WHAT YOU WILL DO → Every line holding the word "unknownOpcode" should be copied from the material.
-=-=-=-=-
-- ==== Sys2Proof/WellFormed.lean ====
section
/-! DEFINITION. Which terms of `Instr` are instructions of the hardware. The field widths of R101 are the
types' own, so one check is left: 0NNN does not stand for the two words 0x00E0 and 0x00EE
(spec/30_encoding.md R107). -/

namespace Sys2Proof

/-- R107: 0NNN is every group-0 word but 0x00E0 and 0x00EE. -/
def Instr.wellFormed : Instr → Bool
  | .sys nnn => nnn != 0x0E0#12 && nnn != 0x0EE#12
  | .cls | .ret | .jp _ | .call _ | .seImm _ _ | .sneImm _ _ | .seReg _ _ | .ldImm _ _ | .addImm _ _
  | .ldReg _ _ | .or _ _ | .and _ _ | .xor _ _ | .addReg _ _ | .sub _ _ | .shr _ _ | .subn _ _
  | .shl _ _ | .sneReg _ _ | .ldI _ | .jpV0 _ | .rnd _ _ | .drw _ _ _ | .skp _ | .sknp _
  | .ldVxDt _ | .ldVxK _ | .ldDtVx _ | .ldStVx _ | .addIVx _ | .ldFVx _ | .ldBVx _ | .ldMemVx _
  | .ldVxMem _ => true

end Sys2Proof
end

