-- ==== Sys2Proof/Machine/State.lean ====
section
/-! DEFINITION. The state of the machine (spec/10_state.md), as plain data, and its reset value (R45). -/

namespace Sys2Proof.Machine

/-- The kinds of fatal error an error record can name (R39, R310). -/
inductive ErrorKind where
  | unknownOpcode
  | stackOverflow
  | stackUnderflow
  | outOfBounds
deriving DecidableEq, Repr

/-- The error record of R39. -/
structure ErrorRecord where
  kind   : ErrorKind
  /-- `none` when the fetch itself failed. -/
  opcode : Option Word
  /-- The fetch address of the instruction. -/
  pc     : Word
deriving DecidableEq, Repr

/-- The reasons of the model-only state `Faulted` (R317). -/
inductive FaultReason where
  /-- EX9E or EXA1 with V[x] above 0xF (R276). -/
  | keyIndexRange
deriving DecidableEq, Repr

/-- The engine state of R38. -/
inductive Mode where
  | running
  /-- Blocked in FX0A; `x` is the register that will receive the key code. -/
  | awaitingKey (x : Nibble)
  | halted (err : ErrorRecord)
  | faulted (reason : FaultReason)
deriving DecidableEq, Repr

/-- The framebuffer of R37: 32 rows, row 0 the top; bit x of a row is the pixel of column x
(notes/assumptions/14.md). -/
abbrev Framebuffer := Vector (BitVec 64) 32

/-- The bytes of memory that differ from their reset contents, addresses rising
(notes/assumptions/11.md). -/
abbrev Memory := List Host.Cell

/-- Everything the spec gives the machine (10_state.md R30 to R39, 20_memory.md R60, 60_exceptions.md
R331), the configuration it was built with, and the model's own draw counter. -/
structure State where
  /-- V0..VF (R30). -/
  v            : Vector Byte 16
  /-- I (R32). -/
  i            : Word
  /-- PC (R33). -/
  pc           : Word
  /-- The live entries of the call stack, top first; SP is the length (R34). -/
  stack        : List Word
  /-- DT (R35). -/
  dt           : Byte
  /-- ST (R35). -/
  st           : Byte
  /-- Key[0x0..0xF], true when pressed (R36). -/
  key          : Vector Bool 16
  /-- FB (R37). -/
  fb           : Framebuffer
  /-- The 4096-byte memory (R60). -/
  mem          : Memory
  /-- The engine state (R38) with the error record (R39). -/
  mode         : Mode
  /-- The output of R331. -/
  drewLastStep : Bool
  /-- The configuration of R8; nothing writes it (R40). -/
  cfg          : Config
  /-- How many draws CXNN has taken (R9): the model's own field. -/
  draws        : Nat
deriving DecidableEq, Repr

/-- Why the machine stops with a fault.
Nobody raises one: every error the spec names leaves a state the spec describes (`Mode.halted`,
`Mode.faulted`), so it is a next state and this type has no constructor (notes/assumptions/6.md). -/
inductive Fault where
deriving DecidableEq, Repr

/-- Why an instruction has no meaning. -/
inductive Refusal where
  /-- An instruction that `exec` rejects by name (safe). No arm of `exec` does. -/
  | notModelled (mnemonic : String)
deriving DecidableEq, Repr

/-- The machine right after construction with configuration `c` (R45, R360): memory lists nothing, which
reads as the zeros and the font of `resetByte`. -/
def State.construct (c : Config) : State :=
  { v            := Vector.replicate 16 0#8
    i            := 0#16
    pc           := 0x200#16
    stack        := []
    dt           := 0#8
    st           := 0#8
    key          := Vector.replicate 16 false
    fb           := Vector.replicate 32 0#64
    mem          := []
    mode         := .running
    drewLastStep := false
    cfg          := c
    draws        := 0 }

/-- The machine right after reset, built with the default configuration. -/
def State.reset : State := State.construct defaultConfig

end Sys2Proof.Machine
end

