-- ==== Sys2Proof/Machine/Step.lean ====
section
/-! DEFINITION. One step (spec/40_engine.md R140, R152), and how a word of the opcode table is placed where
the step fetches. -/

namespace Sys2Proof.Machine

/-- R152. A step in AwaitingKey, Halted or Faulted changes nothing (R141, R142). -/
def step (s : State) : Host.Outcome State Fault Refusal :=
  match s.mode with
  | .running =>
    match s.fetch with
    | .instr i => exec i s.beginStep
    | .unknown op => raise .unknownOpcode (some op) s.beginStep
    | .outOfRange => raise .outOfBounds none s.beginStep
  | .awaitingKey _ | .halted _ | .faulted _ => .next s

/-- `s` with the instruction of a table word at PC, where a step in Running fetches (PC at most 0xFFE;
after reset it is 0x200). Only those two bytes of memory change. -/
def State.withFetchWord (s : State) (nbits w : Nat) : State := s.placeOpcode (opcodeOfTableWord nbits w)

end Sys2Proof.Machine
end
-=-=-=-=-
ANSWER FOR THE TASK →
  | unknownOpcode
    | .unknown op => raise .unknownOpcode (some op) s.beginStep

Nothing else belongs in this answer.